1. Print the hacker_id, name, and the total number of challenges created by each student.
2. Sort your results by the total number of challenges in descending order, then sort the result by hacker_id.

Write a basic SQL query on the basis of given info:

SELECT h.hacker_id, h.name, COUNT(c.challenge_id) AS cnt
FROM hackers h
JOIN challenges c ON c.hacker_id = h.hacker_id
GROUP BY c.hacker_id, h.name
ORDER BY cnt DESC, h.hacker_id;

If more than one student created the same number of challenges and the count is less than the maximum number of challenges created, then exclude those students from the result.

There is one more condition :

If more than one student created the same number of challenges and the count is less than the maximum number of challenges created, then exclude those students from the result.

Now acc to this condition, we have to find out 2 things:

1. Find MAX(c.challenge_id).
2. if cnt < MAX(c.challenge_id) => do not print

Find MAX(c.challenge_id) .

SELECT  hacker_id, COUNT(challenge_id) AS challenge_count
        FROM challenges
        GROUP BY hacker_id

Output of above query

Now we got the count of challenges performed by individual students.

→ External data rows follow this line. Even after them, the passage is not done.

-- ==== Sys2Proof/Machine/Faults.lean ====
section
/-! DEFINITION. Error records, the error queue, escalation, fencing and instance loss
(spec/13_faults_and_recovery.md R355 to R377, R380). -/

namespace Sys2Proof.Machine

/-! ### Causes (R357) -/

def cEcccor : Nat := 0x01
def cEccunc : Nat := 0x02
def cResidue : Nat := 0x03
def cLockstep : Nat := 0x04
def cCakerd : Nat := 0x05
def cBadcake : Nat := 0x06
def cBrine : Nat := 0x07
def cPartdup : Nat := 0x08
def cPartbad : Nat := 0x09
def cBadrec : Nat := 0x0A
def cIllegal : Nat := 0x0B
def cMaskdiff : Nat := 0x0C
def cRemoteat : Nat := 0x0D
def cTrap : Nat := 0x0E
def cWdog : Nat := 0x0F
def cLane : Nat := 0x10
def cLinkdown : Nat := 0x11
def cTwinlost : Nat := 0x12
def cHandler : Nat := 0x13
def cBist : Nat := 0x14

/-- Default class of a cause: 0 CORR, 1 DATA, 2 UNIT, 3 INST (R355, R357). -/
def defaultClass (c : Nat) : Nat :=
  if c = cEcccor ∨ c = cCakerd then 0
  else if c = cWdog ∨ c = cLane ∨ c = cLinkdown ∨ c = cBist then 2
  else if c = cTwinlost ∨ c = cHandler then 3
  else 1

/-- The causes each page can record (R505). -/
def pageCauses : PageId → List Nat
  | .pan _ => [1, 2, 3, 4, 5, 6, 7, 8, 9, 0xA, 0xD, 0xF, 0x14]
  | .hrv _ => [1, 2, 5, 6, 7, 0xB, 0xC, 0xD, 0xF, 0x14]
  | .slt _ => [1, 2, 7, 0xA, 0xB, 0xD, 0xE, 0xF, 0x14]
  | .rak => [1, 2, 5, 6, 7, 0xA, 0xD, 0xF, 0x14]
  | .lnk _ => [1, 2, 7, 0x10, 0x11, 0x14]
  | .glb => [1, 2, 4, 7, 0xA]
  | .vrd => [1, 2, 4, 7, 0xA]
  | .sal => [1, 2]
  | .twn => [1, 2, 7, 0xA, 0x12]
  | .flt => [1, 2, 0x13]
  | .pwr => [1, 2, 4]
  | .sec => [1, 2, 7]
  | .tst => [1, 2]
  | .qd _ | .tide => []

/-- An error as its detector reports it. -/
structure ErrIn where
  cause : Nat
  /-- The class, where it is not the cause's default one. -/
  cls : Option Nat := none
  /-- The cause points at the reporting unit itself (R357, R361). -/
  suspect : Bool := false
  oid : Nat := 0
  addr : Option Nat := none
  row : Nat := 0
  col : Nat := 0
  group : Nat := 0
  pos : Nat := 0xFF
  lpan : Nat := 0xFF
  detail : Nat := 0
  scrub : Bool := false
  replay : Bool := false
  /-- The error begins a tile replay (R360). -/
  opens : Bool := false
  inj : Bool := false
  deriving DecidableEq, Repr

/-! ### Error queue (R364) -/

/-- The 64 bytes of an error queue entry. -/
def eqBytes (s : State) (p : PageId) (e : ErrIn) (cls : Nat) (esc inj : Bool) : List Byte :=
  leBytes 4 s.flt.fseq.toNat ++ leBytes 1 e.cause
    ++ leBytes 1 (cls + 4 * b2n esc + 8 * b2n e.replay + 16 * b2n inj + 32 * b2n e.scrub)
    ++ leBytes 2 p.num ++ leBytes 4 s.pwr.tick.toNat ++ leBytes 4 e.oid ++ leBytes 8 (e.addr.getD 0)
    ++ leBytes 4 e.row ++ leBytes 4 e.col ++ leBytes 4 e.group ++ leBytes 1 e.pos ++ leBytes 1 e.lpan
    ++ leBytes 2 (hdr s p).ovr.toNat ++ leBytes 8 e.detail ++ List.replicate 16 0

/-- EQ_PI − EQ_CI reads 1024. -/
def eqIsFull (s : State) : Bool := (s.flt.eqPi - s.flt.eqCi).toNat == 1024

/-- An entry written to the ring. -/
def eqStore (s : State) (bs : List Byte) : State :=
  let s := resPut s (0x240000 + 64 * (s.flt.eqPi.toNat % 1024)) bs
  { s with flt := { s.flt with eqPi := s.flt.eqPi + 1 } }

/-- A record's entry: written, or waiting in its unit while the ring is full. -/
def eqPush (s : State) (bs : List Byte) : State :=
  let s := { s with flt := { s.flt with fseq := s.flt.fseq + 1 } }
  if eqIsFull s then
    { s with flt := { s.flt with eqFull := satAdd s.flt.eqFull 1, eqWait := s.flt.eqWait ++ [bs] } }
  else eqStore s bs

/-- Waiting records written while there is room; structural on their number. -/
def eqDrain : Nat → State → State
  | 0, s => s
  | n + 1, s =>
    match s.flt.eqWait with
    | [] => s
    | b :: rest => if eqIsFull s then s else eqDrain n (eqStore { s with flt := { s.flt with eqWait := rest } } b)

/-! ### Records (R359, R361, R363, R368) -/

/-- What a header does with an error of a class above CORR: the slot it takes or the overrun, the class it ends with
and ESC. The two pages of `again` raise a second LOCKSTEP, and a pan a second unit-suspect DATA error, to UNIT. -/
def escalate (h : PageHdr) (p : PageId) (e : ErrIn) (cls : Nat) : Nat × Bool :=
  let dataHeld := h.slotA.valid && h.slotA.cls == 1
  let isPan := match p with | .pan _ => true | _ => false
  let again := (isPan && e.suspect && cls == 1 && dataHeld)
    || ((p == .glb || p == .vrd) && e.cause == cLockstep && cls == 1 && h.slotA.valid && h.slotA.cause.toNat == cLockstep)
  let ovr := h.slotA.valid && h.slotB.valid
  if again then (2, true) else if ovr then (min 3 (cls + 1), true) else (cls, false)

/-- The record entered in a header: slot A, slot B or OVR. -/
def PageHdr.enter (h : PageHdr) (r : ErrSlot) : PageHdr :=
  if !h.slotA.valid then { h with slotA := r }
  else if !h.slotB.valid then { h with slotB := r }
  else { h with ovr := satAdd h.ovr 1 }

/-- The cause that a corruption raises: IDBL decides between one flipped bit and two. -/
def injCause (c : Nat) (dbl : Bool) : Nat :=
  if c = cEcccor ∨ c = cEccunc then (if dbl then cEccunc else cEcccor) else c

/-- The cause that an injection set up in a header raises. -/
def PageHdr.injEff (h : PageHdr) : Nat := if h.imode then h.icause.toNat else injCause h.icause.toNat h.idbl

/-- An error counted or recorded in a page (R359): the class it ends with, and the state. The response of its class is
`respond`. -/
def recordOnly (s : State) (p : PageId) (e : ErrIn) : Nat × State :=
  let h := hdr s p
  let armed := h.iarm && !h.imode && h.injEff == e.cause
  let inj := e.inj || armed
  let c0 := e.cls.getD (defaultClass e.cause)
  let c1 := if bit h.errsev e.cause then min 3 (c0 + 1) else c0
  let s := modHdr s p fun h =>
    { h with err := setBit h.err e.cause true, iarm := if inj && h.injEff == e.cause then false else h.iarm }
  if c1 = 0 then (0, modHdr s p fun h => { h with corrcnt := satAdd h.corrcnt 1 })
  else
    let (cls, esc) := escalate h p e c1
    let r : ErrSlot :=
      { valid := true, cause := BitVec.ofNat 8 e.cause, cls := BitVec.ofNat 2 cls, esc := esc, replay := e.replay
        fseq := s.flt.fseq.setWidth 16, detail := BitVec.ofNat 32 (e.addr.getD e.row), replayOpen := e.opens }
    let s := modHdr s p (·.enter r)
    let fseq := s.flt.fseq
    let s := eqPush s (eqBytes s p e cls esc inj)
    let s := trace s 4 p (leBytes 4 fseq.toNat ++ leBytes 1 e.cause
      ++ leBytes 1 (cls + 4 * b2n esc + 8 * b2n e.replay + 16 * b2n inj + 32 * b2n e.scrub) ++ [0, 0]
      ++ leBytes 8 (e.addr.getD 0) ++ leBytes 4 e.row)
    let s := if bit h.errmsk e.cause then s else raiseInt s srcFlt
    let s := if cls = 3 then { s with vrd := { s.vrd with pendFt := true } } else s
    (cls, wakeEvent s)

/-! ### Fencing (R373, R375 to R377) -/

/-- A physical pan's map entry marked missing. -/
def unmapPan (s : State) (p : Fin 64) : State :=
  match logOf s p with
  | none => s
  | some l => { s with glb := { s.glb with panmap := vmod s.glb.panmap l fun e => { e with missing := true } } }

/-- The record that a unit has passed a test since it left service, dropped (R379). -/
def unpass (s : State) (u : Nat) : State := modTst s fun t => { t with passed := t.passed.filter (· ≠ u) }

/-- Step 1 of R373: the pan stops, reads FAULTED, its FPAN bit is set, its map entry is missing. Its order keeps the
copy the block holds, with its tile to run again. -/
def fencePan (s : State) (p : Fin 64) : State :=
  let s := match logOf s p with
    | none => s
    | some l => modLp s l fun x =>
        { x with run := x.run.map fun r => { r with started := false, cont := none }, tideTile := none }
  let s := unmapPan s p
  let s := modHdr s (.pan p) fun h => { h with mode := .faulted }
  let s := modPan s p fun x => { x with pwr := .gated, wakeFor := none, forIsolate := false, store := [] }
  let s := modFlt s fun x => { x with fpan := setBit x.fpan p.1 true, rsvok := setBit x.rsvok p.1 false }
  let s := quadIdle s (quadOf p)
  unpass (modTstR s fun t => { t with dhPan := setBit t.dhPan p.1 false }) p.1

/-- The bytes behind a tensor's AUX that a job writes: its row table or its tail buffer (R79, R261). -/
def auxBytes (d : Desc) : Nat :=
  if d.layout = 0 ∧ d.masked = true then 4 * (d.rows + 1) else if d.openok then d.rows * (64 * 2 ^ d.gsz) else 0

/-- The memory of a binding's inactive slot, as places and lengths: each tensor is laid out as its active one. -/
def inactiveSlot (s : State) (b : Bind) : List (Nat × Nat) :=
  let act := (b.blk.drop (if b.slot then 4 else 0)).take 4
  let inact := (b.blk.drop (if b.slot then 0 else 4)).take 4
  ((act.zip inact).filter fun x => x.2.base ≠ 0).flatMap fun (x, y) =>
    [(hostAddr s y.base, x.extent s), (hostAddr s y.aux, auxBytes x)]

/-- The memory that an engine's job leaves partly written when it is interrupted after its first batch (R289). -/
def partWritten (s : State) (n : Fin 8) : List (Nat × Nat) :=
  match (eng s n).job with
  | some j => if 0 < j.batch && !j.jrec.fault then inactiveSlot s j.bind else []
  | none => []

/-- Memory left partly written, in any mix: every byte of it holds a free value (R289). -/
def spoilAll (s : State) (rs : List (Nat × Nat)) : State := rs.foldl (fun s x => spoilHost s x.1 x.2) s

/-- A job taken off its engine: its shard is READY again in its old place, to rerun from its first batch (R289). -/
def takeJobOff (s : State) (n : Fin 8) : State :=
  match (eng s n).job with
  | none => s
  | some j => modShard (modEng s n fun x => { x with job := none }) j.bind.shard fun h => { h with run := false, ready := true }

/-- A job interrupted: it is off its engine and leaves its inactive slot partly written. -/
def dropJob (s : State) (n : Fin 8) : State := takeJobOff (spoilAll s (partWritten s n)) n

/-- R375: the engine stops, its images are discarded and its job reruns. -/
def fenceHrv (s : State) (n : Fin 8) : State :=
  let s := modEng (dropJob s n) n fun x => { x with images := [], pflush := false }
  let s := modHdr s (.hrv n) fun h => { h with mode := .faulted }
  let s := modFlt s fun x => { x with fhrv := setBit x.fhrv n.1 true }
  unpass (modTstR s fun t => { t with dhHrv := setBit t.dhHrv n.1 false }) (0x40 + n.1)

/-- A HOLD frame to an owner: OP 0 HOLD, 1 RELEASE, 2 ANSWER (R327). -/
def sendHold (s : State) (peer shard op : Nat) (slot : Bool) (result : Nat) : State :=
  sendTo s peer 2 7 (leBytes 4 shard ++ leBytes 1 op ++ leBytes 1 (b2n slot) ++ leBytes 1 result) []

/-- The remote holds that a fenced salter's follower fetches had taken are released by the restarted service (R376). -/
def releaseFetches (s : State) (n : Fin 8) : State :=
  s.shard.foldl (fun s (i, h) =>
    match h.fetch with
    | some (ws, m, _) =>
      if m = n then
        let s := sendHold s h.srec.owner (ws.getD 4 0).toNat 1 (bit (ws.getD 2 0) 0) 0
        modShard s i fun h => { h with fetch := none }
      else s
    | none => s) s

/-- R376: the salter stops and loses its running code. -/
def fenceSlt (s : State) (n : Fin 8) : State :=
  let s := releaseFetches s n
  let s := modSlt s n fun x => { x with mode := .idle, regs := { x.regs with cgo := false } }
  let s := modHdr s (.slt n) fun h => { h with mode := .faulted }
  let s := modFlt s fun x => { x with fslt := setBit x.fslt n.1 true }
  unpass (modTstR s fun t => { t with dhSlt := setBit t.dhSlt n.1 false }) (0x48 + n.1)

/-- R377: the Rake stops; firmware runs its background test, and its events wait for it. -/
def fenceRake (s : State) : State :=
  let s := if s.flt.frake then s
    else modTst s fun t => { t with tests := t.tests.filter (·.unit != 0x50) ++ [{ unit := 0x50, kind := 2, sw := false }] }
  let s := modHdr s .rak fun h => { h with mode := .faulted }
  let s := modFlt s fun x => { x with frake := true }
  unpass (modTstR s fun t => { t with dhRak := false }) 0x50

/-! ### Instance loss (R351, R380) -/

/-- Running tiles, parked tiles and armed orders gone. -/
def stopPans (s : State) : State :=
  { s with lpan := s.lpan.map fun x =>
    { x with run := none, passed := [], parked := [], notices := [], armed := Vector.replicate 16 none, tideTile := none, settle := none } }

/-- Every unit stops and what runs is abandoned without completion records (R380 step 2, R382 step 1, R453 step 1). -/
def abandonAll (s : State) : State :=
  let s := (List.finRange 8).foldl takeJobOff (spoilAll s ((List.finRange 8).flatMap (partWritten s)))
  let s := stopPans s
  { s with slt := s.slt.map (fun x => { x with mode := .idle }) }

/-- JSTATE becomes FENCED (R351); READY ends (R450). -/
def enterFenced (s : State) : State :=
  let s := modTwnR s fun r => { r with jstate := .fenced }
  if s.glb.bstage = 8 then { s with glb := { s.glb with bstage := 7 } } else s

/-- R380: the instance cannot continue. -/
def instLoss (s : State) : State :=
  if s.flt.lastrst = 3 then s
  else
    let s := raiseInt { s with flt := { s.flt with lastrst := 3 } } srcInstLoss
    let s := abandonAll s
    let s := if s.twn.regs.twen then sendHbeat s 2 else s
    enterFenced { s with vrd := { s.vrd with pendFt := true } }

/-- A HANDLER error (R362). -/
def handlerError (s : State) : State := instLoss (recordOnly s .flt { cause := cHandler }).2

/-- What the block does for an error's class (R355, R356, R362, R373 to R377, R380). -/
def respond (s : State) (p : PageId) (cause cls : Nat) : State :=
  if cls = 0 then s
  else if p = .slt s.flt.hsalt then
    let s := if cls = 2 then fenceSlt s s.flt.hsalt else s
    handlerError s
  else if cls = 3 then (if cause = cTwinlost then s else instLoss s)
  else if cls = 2 then
    match p with
    | .pan q => fencePan s q
    | .hrv n => fenceHrv s n
    | .slt n => fenceSlt s n
    | .rak => fenceRake s
    | .vrd => instLoss s
    | .glb | .pwr => if cause = cLockstep then instLoss s else s
    | _ => s
  else s

/-- An error of a page: counted or recorded, and answered as its class requires. -/
def recordErr (s : State) (p : PageId) (e : ErrIn) : State :=
  let (cls, s) := recordOnly s p e
  respond s p e.cause cls

/-- The tile replay of a page's record has ended (R360). -/
def endReplay (s : State) (p : PageId) : State :=
  modHdr s p fun h =>
    { h with slotA := { h.slotA with replayOpen := false }, slotB := { h.slotB with replayOpen := false } }

/-- Whether a corruption of a cause is armed in a page (R385). -/
def corruptArmed (s : State) (p : PageId) (cause : Nat) : Bool :=
  let h := hdr s p
  h.iarm && !h.imode && h.injEff == cause

end Sys2Proof.Machine
end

Find max among all. (here , 6 is the count).

→ Output :6

  SELECT MAX(challenge_count)
    FROM (
        SELECT COUNT(challenge_id) AS challenge_count
        FROM challenges
        GROUP BY hacker_id
    )

If cnt < MAX(c.challenge_id) => do not print.

Condition: 2 diff hackers(students) have same count. i.e.

1. h.hacker_id <> h1.hacker_id
2. cnt1 = cnt
3. cnt1 < max_counts

    SELECT COUNT(c1.challenge_id) AS cnt1
    FROM hackers h1
    JOIN challenges c1 ON c1.hacker_id = h1.hacker_id
    where h.hacker_id <> h1.hacker_id
    GROUP BY c1.hacker_id, h1.name
    HAVING cnt1 = cnt and  cnt1<(
    SELECT MAX(challenge_count)
    FROM (
        SELECT COUNT(challenge_id) AS challenge_count
        FROM challenges
        GROUP BY hacker_id
    ) AS max_counts
    )

Final solution: Combining these 3 chunks.

SELECT h.hacker_id, h.name, COUNT(c.challenge_id) AS cnt
FROM hackers h
JOIN challenges c ON c.hacker_id = h.hacker_id
GROUP BY c.hacker_id, h.name
HAVING NOT EXISTS (
    SELECT COUNT(c1.challenge_id) AS cnt1
    FROM hackers h1
    JOIN challenges c1 ON c1.hacker_id = h1.hacker_id
    where h.hacker_id <> h1.hacker_id
    GROUP BY c1.hacker_id, h1.name
    HAVING cnt1 = cnt and  cnt1<(
    SELECT MAX(challenge_count)
        FROM (
            SELECT COUNT(challenge_id) AS challenge_count
            FROM challenges
            GROUP BY hacker_id
        ) AS max_counts 
    ) -- cnt1 < max_counts
)
ORDER BY cnt DESC, h.hacker_id;

SCENERIO 1:

Gets converted to

FINAL OUTPUT

SCENERIO 2:

No Change as [ cnt1 < max_counts ] is false.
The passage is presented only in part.